Health authorities in the Democratic Republic of Congo declared an outbreak of Ebola virus disease in Kasai Province, where 28 suspected cases and 16 deaths, including four health workers, had been reported as of September 5, 2025.

 

The outbreak comes at a time when much of Central and West Africa is grappling with overlapping health and humanitarian crises, including cholera, malnutrition, and population displacement.

 

The DRC’s last outbreak of Ebola virus disease occurred in the north-western Equateur Province in April 2022.

 

It was brought under control within three months.

 

In Kasai Province, previous Ebola outbreaks were reported in 2007 and 2008. Overall, the country has experienced 15 outbreaks since the disease was first identified in 1976.

 

Ebola virus disease is a rare but severe, often fatal illness in humans.

 

It is transmitted to people through close contact with the blood, secretions, organs, or other bodily fluids of infected animals such as fruit bats (believed to be the natural hosts).
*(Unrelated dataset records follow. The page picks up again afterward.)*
-- ==== Sys2Proof/Certificates/Slice0/Obligations.lean ====
section
/-! DEFINITION. Certificates/Slice0/Obligations.lean: the statements for the provers. Unless a docstring says otherwise each
holds in every state, reachable or not, and in both processor modes. -/

open Sys2Proof Sys2Proof.Machine

/-- R131, R133: a legacy register move copies the low quadword and keeps every other bit of its destination; it completes
wherever the class is present and enabled and there is room for `rip`. -/
def Obligations.LegacyRegisterMove : Prop :=
  ∀ (rex : Bool) (d src : BitVec 4) (i : Instr) (s : State),
    i = .l10r rex d src ∨ i = .l11r rex d src → HasForm s i → Ready s i → RipRoom s i →
    ∃ t, exec i s = .next t ∧ t.low (xmm d) = s.low (xmm src) ∧
      (∀ j, 64 ≤ j → (t.vreg (xmm d)).getLsbD j = (s.vreg (xmm d)).getLsbD j) ∧
      t.rip = s.rip + BitVec.ofNat 64 i.len ∧ OnlyReg (xmm d) s t

/-- R132: the legacy load puts the memory quadword in bits 63:0, clears bits 127:64 and keeps the bits above. -/
def Obligations.LegacyLoad : Prop :=
  ∀ (rex : Bool) (d : BitVec 4) (m : MemOp) (i : Instr) (ea : Addr) (s : State),
    i = .l10m rex d m → ea = effAddr s plainDisp i.len m →
    HasForm s i → Ready s i → RipRoom s i → Admitted s (segOf m) ea .read →
    ∃ t, exec i s = .next t ∧ t.low (xmm d) = s.mem.readQuad ea.toNat ∧ t.high (xmm d) = 0#64 ∧
      (∀ j, 128 ≤ j → (t.vreg (xmm d)).getLsbD j = (s.vreg (xmm d)).getLsbD j) ∧
      t.rip = s.rip + BitVec.ofNat 64 i.len ∧ OnlyReg (xmm d) s t

/-- R134, R154: the legacy and the VEX store write the low quadword of their source, byte by byte, to the eight bytes at
the effective address and nothing else. That a written byte is read back needs memory in canonical form
(`Obligations.StepKeepsInvariant`). -/
def Obligations.LegacyAndVexStore : Prop :=
  ∀ (wide : Bool) (m : MemOp) (src : BitVec 4) (i : Instr) (ea : Addr) (s : State),
    i = .l11m wide m src ∨ i = .v11m wide 15#4 m src → ea = effAddr s plainDisp i.len m →
    HasForm s i → Ready s i → RipRoom s i → Admitted s (segOf m) ea .write →
    ∃ t, exec i s = .next t ∧
      (s.mem.wf = true → ∀ j, j < 8 → t.mem.read (ea.toNat + j) = quadByte (s.low (xmm src)) j) ∧
      t.rip = s.rip + BitVec.ofNat 64 i.len ∧ OnlyQuad ea s t

/-- R151, R153: a VEX register form merges the low quadword of its second source with bits 127:64 of its first and clears
every bit of the destination above 127, whatever registers coincide. -/
def Obligations.VexRegisterMerge : Prop :=
  ∀ (vex3 : Bool) (d s1 s2 : BitVec 4) (i : Instr) (s : State),
    i = .v10r vex3 d s1 s2 ∨ i = .v11r vex3 d s1 s2 → HasForm s i → Ready s i → RipRoom s i →
    ∃ t, exec i s = .next t ∧ t.low (xmm d) = s.low (xmm s2) ∧ t.high (xmm d) = s.high (xmm s1) ∧
      (∀ j, 128 ≤ j → j < s.cfg.maxVl.bits → (t.vreg (xmm d)).getLsbD j = false) ∧
      t.rip = s.rip + BitVec.ofNat 64 i.len ∧ OnlyReg (xmm d) s t

/-- R152: the VEX load puts the memory quadword in bits 63:0 and clears every bit above. -/
def Obligations.VexLoad : Prop :=
  ∀ (vex3 : Bool) (d : BitVec 4) (m : MemOp) (i : Instr) (ea : Addr) (s : State),
    i = .v10m vex3 15#4 d m → ea = effAddr s plainDisp i.len m →
    HasForm s i → Ready s i → RipRoom s i → Admitted s (segOf m) ea .read →
    ∃ t, exec i s = .next t ∧ t.low (xmm d) = s.mem.readQuad ea.toNat ∧
      (∀ j, 64 ≤ j → j < s.cfg.maxVl.bits → (t.vreg (xmm d)).getLsbD j = false) ∧
      t.rip = s.rip + BitVec.ofNat 64 i.len ∧ OnlyReg (xmm d) s t

/-- R172, R174, R171: an EVEX register form. The mask governs bits 63:0 alone: the second source's where the mask is on,
kept where it is off and merging, 0 where it is off and zeroing. -/
def Obligations.EvexRegisterMerge : Prop :=
  ∀ (k : BitVec 3) (z : Bool) (d s1 s2 : BitVec 5) (i : Instr) (s : State),
    i = .e10r k z d s1 s2 ∨ i = .e11r k z d s1 s2 → ¬ (k = 0#3 ∧ z = true) →
    HasForm s i → Ready s i → RipRoom s i →
    ∃ t, exec i s = .next t ∧
      (k = 0#3 ∨ (s.kreg k).getLsbD 0 = true → t.low d = s.low s2) ∧
      (k ≠ 0#3 → (s.kreg k).getLsbD 0 = false → z = false → t.low d = s.low d) ∧
      (k ≠ 0#3 → (s.kreg k).getLsbD 0 = false → z = true → t.low d = 0#64) ∧
      t.high d = s.high s1 ∧
      (∀ j, 128 ≤ j → j < s.cfg.maxVl.bits → (t.vreg d).getLsbD j = false) ∧
      t.rip = s.rip + BitVec.ofNat 64 i.len ∧ OnlyReg d s t

/-- R171: the writemask governs bits 63:0 alone. Whatever the mask, merging or zeroing, a register form that completes
copies bits 127:64 of its first source and clears the bits above, a load clears every bit above 63, and a form's outcome
does not depend on any bit of the opmask file but bit 0 of the selected register. -/
def Obligations.MaskGovernsLowQuadword : Prop :=
  (∀ (k : BitVec 3) (z : Bool) (d s1 s2 : BitVec 5) (i : Instr) (s t : State),
    i = .e10r k z d s1 s2 ∨ i = .e11r k z d s1 s2 → exec i s = .next t →
      t.high d = s.high s1 ∧ ∀ j, 128 ≤ j → j < s.cfg.maxVl.bits → (t.vreg d).getLsbD j = false) ∧
  (∀ (k : BitVec 3) (z : Bool) (vvvv : BitVec 4) (d : BitVec 5) (m : MemOp) (s t : State),
    exec (.e10m k z vvvv d m) s = .next t →
      ∀ j, 64 ≤ j → j < s.cfg.maxVl.bits → (t.vreg d).getLsbD j = false) ∧
  (∀ (k : BitVec 3) (z : Bool) (i : Instr) (s : State) (ks : Vector (BitVec 64) 8), maskOf i = some (k, z) →
    (k ≠ 0#3 → ({ s with k := ks }.kreg k).getLsbD 0 = (s.kreg k).getLsbD 0) →
    exec i { s with k := ks } = mapNext (fun t => { t with k := ks }) (exec i s))

/-- R137: what a load puts in its register and a store in memory, class by class, for every memory form that completes and
whose mask, if it has one, is on; a store changes nothing else, and no form changes a base or index register. -/
def Obligations.LoadsAndStoresByClass : Prop :=
  ∀ (i : Instr) (m : MemOp) (kind : AccessKind) (scale ea : Addr) (s t : State),
    memOperand i = some (m, kind, scale) → ea = effAddr s scale i.len m → active s i = true → exec i s = .next t →
    ControlKept s t ∧ t.freeCount = s.freeCount ∧
    (kind = .read → (∀ a, t.mem.read a = s.mem.read a) ∧
      ∃ d, destOf i = some d ∧ t.low d = s.mem.readQuad ea.toNat ∧
        (classOf i = .legacy → t.high d = 0#64 ∧ ∀ j, 128 ≤ j → (t.vreg d).getLsbD j = (s.vreg d).getLsbD j) ∧
        (classOf i ≠ .legacy → ∀ j, 64 ≤ j → j < s.cfg.maxVl.bits → (t.vreg d).getLsbD j = false)) ∧
    (kind = .write → (∀ r, t.vreg r = s.vreg r) ∧
      (∀ a, a < ea.toNat ∨ ea.toNat + 8 ≤ a → t.mem.read a = s.mem.read a) ∧
      ∃ src, storeSource i = some src ∧
        (s.mem.wf = true → ∀ j, j < 8 → t.mem.read (ea.toNat + j) = quadByte (s.low src) j))

/-- R173 with the mask on: the EVEX load, its disp8 scaled by 8. -/
def Obligations.EvexLoadMaskOn : Prop :=
  ∀ (k : BitVec 3) (z : Bool) (d : BitVec 5) (m : MemOp) (i : Instr) (ea : Addr) (s : State),
    i = .e10m k z 15#4 d m → ea = effAddr s tuple1Disp i.len m → ¬ (k = 0#3 ∧ z = true) →
    k = 0#3 ∨ (s.kreg k).getLsbD 0 = true →
    HasForm s i → Ready s i → RipRoom s i → Admitted s (segOf m) ea .read →
    ∃ t, exec i s = .next t ∧ t.low d = s.mem.readQuad ea.toNat ∧
      (∀ j, 64 ≤ j → j < s.cfg.maxVl.bits → (t.vreg d).getLsbD j = false) ∧
      t.rip = s.rip + BitVec.ofNat 64 i.len ∧ OnlyReg d s t

/-- R173 with the mask off, where `MaskedOffProbe` rejects nothing (MemCheck admits the address, or refuses only the access
itself: notes/assumptions/8.md) or `MASKED_OFF_FAULTS` is `never`: no data is read, the low quadword is kept or zeroed,
and the bits above are cleared all the same. -/
def Obligations.EvexLoadMaskOff : Prop :=
  ∀ (k : BitVec 3) (z : Bool) (d : BitVec 5) (m : MemOp) (i : Instr) (ea : Addr) (s : State),
    i = .e10m k z 15#4 d m → ea = effAddr s tuple1Disp i.len m →
    k ≠ 0#3 → (s.kreg k).getLsbD 0 = false →
    probeCheck s (segOf m) ea .read = none ∨ s.cfg.maskedOffFaults = .never →
    HasForm s i → Ready s i → RipRoom s i →
    ∃ t, exec i s = .next t ∧ t.low d = (if z = true then 0#64 else s.low d) ∧
      (∀ j, 64 ≤ j → j < s.cfg.maxVl.bits → (t.vreg d).getLsbD j = false) ∧
      t.rip = s.rip + BitVec.ofNat 64 i.len ∧ OnlyReg d s t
Human-to-human transmission occurs through direct contact with the blood or bodily fluids of an infected person, contaminated objects, or the body of someone who died from the disease.

 

In the ongoing outbreak, samples tested on September 3 at the National Institute of Biomedical Research in the capital, Kinshasa, confirmed that the cause was Ebola Zaire, a strain of the Ebola virus.

 

Dr Nse noted that although Nigeria was at risk of importing the virus due to high levels of international travel with the DRC, Port Health Services was on alert and had strengthened surveillance to prevent this.